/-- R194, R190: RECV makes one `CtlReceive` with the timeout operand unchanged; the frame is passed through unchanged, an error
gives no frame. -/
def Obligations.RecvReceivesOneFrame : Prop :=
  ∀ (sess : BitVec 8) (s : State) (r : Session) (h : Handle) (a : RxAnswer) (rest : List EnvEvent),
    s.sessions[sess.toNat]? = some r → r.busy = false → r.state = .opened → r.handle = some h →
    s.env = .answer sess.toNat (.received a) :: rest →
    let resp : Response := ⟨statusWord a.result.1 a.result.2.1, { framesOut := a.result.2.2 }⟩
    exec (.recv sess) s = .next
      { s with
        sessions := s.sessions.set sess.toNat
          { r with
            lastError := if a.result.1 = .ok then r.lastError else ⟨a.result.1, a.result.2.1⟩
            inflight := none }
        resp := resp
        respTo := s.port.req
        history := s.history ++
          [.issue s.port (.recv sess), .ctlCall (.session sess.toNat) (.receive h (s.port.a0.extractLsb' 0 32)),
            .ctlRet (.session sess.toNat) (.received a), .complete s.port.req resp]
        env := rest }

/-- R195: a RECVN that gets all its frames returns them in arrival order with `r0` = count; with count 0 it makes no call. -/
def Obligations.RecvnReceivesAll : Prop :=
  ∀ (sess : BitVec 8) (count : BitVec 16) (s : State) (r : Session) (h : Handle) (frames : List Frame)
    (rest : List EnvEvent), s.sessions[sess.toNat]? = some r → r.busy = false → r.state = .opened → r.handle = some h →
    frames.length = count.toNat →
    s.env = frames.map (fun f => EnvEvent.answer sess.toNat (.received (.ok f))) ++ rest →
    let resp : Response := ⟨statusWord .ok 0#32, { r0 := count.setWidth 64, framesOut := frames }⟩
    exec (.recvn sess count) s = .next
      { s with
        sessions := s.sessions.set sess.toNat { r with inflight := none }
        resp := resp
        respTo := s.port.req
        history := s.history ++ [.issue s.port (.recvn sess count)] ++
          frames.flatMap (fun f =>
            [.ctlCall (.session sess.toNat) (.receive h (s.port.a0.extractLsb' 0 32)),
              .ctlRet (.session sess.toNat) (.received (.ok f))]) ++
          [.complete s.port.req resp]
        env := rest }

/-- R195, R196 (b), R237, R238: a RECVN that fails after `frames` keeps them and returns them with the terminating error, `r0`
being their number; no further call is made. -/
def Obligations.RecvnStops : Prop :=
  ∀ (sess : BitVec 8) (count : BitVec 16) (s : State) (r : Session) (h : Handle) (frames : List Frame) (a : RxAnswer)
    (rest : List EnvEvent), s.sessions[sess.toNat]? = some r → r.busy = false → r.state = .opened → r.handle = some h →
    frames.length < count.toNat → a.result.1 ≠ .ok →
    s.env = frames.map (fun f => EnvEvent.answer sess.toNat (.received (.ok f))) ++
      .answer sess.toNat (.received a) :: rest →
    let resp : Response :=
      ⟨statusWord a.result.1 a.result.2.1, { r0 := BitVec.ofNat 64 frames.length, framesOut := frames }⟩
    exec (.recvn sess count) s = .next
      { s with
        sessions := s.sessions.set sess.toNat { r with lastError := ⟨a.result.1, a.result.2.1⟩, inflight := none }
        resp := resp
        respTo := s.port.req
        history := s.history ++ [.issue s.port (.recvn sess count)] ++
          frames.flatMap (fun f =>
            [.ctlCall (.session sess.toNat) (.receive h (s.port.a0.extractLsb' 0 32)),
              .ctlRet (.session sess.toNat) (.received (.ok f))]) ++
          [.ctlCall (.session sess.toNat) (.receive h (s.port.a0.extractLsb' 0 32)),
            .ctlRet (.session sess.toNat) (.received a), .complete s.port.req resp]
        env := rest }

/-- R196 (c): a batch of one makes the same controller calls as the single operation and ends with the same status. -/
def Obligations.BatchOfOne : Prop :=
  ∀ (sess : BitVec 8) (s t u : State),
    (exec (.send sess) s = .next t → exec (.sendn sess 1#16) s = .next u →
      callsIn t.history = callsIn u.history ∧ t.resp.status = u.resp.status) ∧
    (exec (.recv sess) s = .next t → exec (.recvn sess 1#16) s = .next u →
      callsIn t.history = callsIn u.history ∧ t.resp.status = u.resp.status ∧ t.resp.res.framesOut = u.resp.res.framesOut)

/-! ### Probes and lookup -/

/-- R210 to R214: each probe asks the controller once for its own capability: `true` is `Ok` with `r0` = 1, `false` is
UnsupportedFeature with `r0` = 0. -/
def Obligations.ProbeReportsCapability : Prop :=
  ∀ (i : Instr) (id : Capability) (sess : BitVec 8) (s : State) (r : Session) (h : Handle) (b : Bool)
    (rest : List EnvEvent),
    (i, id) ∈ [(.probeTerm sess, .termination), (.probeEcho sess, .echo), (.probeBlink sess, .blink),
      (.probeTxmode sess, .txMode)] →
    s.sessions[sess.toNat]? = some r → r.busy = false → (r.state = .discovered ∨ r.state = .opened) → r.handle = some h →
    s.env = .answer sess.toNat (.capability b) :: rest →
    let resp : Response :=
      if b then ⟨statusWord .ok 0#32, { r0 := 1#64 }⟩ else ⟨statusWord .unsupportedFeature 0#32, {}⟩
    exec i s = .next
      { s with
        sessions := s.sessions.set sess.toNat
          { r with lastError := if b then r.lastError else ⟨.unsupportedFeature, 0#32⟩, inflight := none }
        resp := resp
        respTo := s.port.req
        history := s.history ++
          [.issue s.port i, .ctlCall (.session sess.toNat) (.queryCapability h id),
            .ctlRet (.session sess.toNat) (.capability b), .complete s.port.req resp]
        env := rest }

════════════════

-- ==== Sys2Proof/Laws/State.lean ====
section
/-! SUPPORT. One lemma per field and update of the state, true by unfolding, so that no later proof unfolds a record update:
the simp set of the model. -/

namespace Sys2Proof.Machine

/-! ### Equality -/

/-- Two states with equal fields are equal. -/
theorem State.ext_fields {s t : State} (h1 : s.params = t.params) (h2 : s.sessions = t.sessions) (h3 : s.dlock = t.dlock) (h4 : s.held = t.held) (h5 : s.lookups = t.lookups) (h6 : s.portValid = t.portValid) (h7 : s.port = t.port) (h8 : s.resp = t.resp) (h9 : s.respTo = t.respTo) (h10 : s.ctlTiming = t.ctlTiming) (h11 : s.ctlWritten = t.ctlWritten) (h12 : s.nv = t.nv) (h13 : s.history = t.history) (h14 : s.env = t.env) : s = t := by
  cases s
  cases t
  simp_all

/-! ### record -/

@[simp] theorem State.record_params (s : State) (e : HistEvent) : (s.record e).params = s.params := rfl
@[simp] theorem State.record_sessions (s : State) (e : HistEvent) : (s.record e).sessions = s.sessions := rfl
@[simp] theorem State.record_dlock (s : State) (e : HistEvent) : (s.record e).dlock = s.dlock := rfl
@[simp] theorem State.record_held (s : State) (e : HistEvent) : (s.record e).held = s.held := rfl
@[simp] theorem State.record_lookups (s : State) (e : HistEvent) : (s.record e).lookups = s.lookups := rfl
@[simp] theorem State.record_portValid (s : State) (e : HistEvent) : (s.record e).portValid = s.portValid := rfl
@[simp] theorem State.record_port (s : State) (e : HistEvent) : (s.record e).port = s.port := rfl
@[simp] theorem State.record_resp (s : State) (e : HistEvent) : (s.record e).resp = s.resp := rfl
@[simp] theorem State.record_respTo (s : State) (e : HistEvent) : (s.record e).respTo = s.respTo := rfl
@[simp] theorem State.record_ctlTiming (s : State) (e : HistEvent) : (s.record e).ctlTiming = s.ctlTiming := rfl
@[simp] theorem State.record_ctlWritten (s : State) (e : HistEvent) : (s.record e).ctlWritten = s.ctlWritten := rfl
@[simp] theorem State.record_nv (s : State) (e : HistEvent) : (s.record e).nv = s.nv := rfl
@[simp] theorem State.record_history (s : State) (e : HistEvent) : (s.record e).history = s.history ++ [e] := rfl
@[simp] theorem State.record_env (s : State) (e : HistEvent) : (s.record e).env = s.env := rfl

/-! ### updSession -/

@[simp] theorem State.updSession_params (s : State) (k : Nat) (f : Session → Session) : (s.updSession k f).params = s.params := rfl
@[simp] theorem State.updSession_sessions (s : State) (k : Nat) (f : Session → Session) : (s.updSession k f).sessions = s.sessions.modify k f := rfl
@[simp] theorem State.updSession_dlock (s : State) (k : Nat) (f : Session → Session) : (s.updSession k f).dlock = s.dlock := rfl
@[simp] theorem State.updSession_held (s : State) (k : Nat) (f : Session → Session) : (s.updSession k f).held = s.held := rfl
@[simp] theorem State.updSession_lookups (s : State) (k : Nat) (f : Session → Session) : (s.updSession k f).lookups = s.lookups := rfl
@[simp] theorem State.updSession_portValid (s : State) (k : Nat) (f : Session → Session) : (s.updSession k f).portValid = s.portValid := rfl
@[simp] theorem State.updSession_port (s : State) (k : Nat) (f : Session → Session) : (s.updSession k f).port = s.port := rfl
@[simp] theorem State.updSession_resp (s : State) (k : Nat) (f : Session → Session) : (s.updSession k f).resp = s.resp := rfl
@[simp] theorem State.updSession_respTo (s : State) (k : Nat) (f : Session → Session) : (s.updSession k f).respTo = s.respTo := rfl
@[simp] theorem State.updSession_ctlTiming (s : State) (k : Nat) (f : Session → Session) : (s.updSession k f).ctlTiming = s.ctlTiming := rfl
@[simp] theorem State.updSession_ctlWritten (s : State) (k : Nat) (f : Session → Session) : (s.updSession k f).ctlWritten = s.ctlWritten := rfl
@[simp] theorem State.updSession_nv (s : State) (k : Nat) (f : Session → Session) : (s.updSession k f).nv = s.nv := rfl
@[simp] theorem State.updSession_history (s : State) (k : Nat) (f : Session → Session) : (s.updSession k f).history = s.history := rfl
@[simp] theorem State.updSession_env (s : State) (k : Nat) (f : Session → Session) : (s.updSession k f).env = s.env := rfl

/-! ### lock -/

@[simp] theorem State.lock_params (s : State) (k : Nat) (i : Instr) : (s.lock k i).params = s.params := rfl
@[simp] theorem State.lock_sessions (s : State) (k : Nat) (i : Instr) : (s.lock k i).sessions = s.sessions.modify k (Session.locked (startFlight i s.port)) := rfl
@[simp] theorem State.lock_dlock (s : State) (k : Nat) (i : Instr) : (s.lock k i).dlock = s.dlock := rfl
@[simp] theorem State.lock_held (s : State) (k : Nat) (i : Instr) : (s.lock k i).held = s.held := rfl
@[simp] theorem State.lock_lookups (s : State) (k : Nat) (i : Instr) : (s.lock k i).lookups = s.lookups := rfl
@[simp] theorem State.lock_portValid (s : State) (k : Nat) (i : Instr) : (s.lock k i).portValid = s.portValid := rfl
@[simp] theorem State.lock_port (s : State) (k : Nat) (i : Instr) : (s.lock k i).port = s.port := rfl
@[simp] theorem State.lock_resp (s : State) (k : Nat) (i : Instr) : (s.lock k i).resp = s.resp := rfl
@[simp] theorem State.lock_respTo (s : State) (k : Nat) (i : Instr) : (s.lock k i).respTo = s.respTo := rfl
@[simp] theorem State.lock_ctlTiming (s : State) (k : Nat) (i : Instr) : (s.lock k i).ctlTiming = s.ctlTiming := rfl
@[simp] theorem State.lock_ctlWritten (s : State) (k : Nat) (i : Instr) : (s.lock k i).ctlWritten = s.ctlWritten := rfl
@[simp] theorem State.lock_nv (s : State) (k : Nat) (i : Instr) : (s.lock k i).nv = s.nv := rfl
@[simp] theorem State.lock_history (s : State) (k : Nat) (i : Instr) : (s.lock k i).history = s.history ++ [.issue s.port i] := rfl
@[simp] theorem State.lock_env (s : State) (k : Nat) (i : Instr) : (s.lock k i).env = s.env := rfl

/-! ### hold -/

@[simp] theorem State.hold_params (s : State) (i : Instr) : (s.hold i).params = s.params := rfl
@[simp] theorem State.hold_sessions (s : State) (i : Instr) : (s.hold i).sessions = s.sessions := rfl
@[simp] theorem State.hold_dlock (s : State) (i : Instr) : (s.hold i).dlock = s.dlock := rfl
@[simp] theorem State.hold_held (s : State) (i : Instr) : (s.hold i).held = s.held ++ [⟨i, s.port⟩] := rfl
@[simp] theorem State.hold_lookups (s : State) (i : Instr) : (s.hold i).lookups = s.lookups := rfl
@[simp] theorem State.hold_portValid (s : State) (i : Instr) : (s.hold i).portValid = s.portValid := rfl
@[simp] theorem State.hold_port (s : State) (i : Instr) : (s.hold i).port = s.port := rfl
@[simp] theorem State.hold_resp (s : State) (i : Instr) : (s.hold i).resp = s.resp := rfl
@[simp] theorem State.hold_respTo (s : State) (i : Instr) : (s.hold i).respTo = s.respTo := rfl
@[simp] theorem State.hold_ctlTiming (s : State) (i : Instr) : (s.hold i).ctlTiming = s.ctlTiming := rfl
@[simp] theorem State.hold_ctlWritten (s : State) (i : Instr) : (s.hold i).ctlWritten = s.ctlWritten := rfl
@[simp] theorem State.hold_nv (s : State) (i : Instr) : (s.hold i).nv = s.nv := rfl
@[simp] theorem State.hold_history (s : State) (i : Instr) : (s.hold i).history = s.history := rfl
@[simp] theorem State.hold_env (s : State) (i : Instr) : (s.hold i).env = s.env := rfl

════════════════

## Try it
Count the lines above in which the string "held" occurs. Give that number and nothing else.

## Solution to this task
5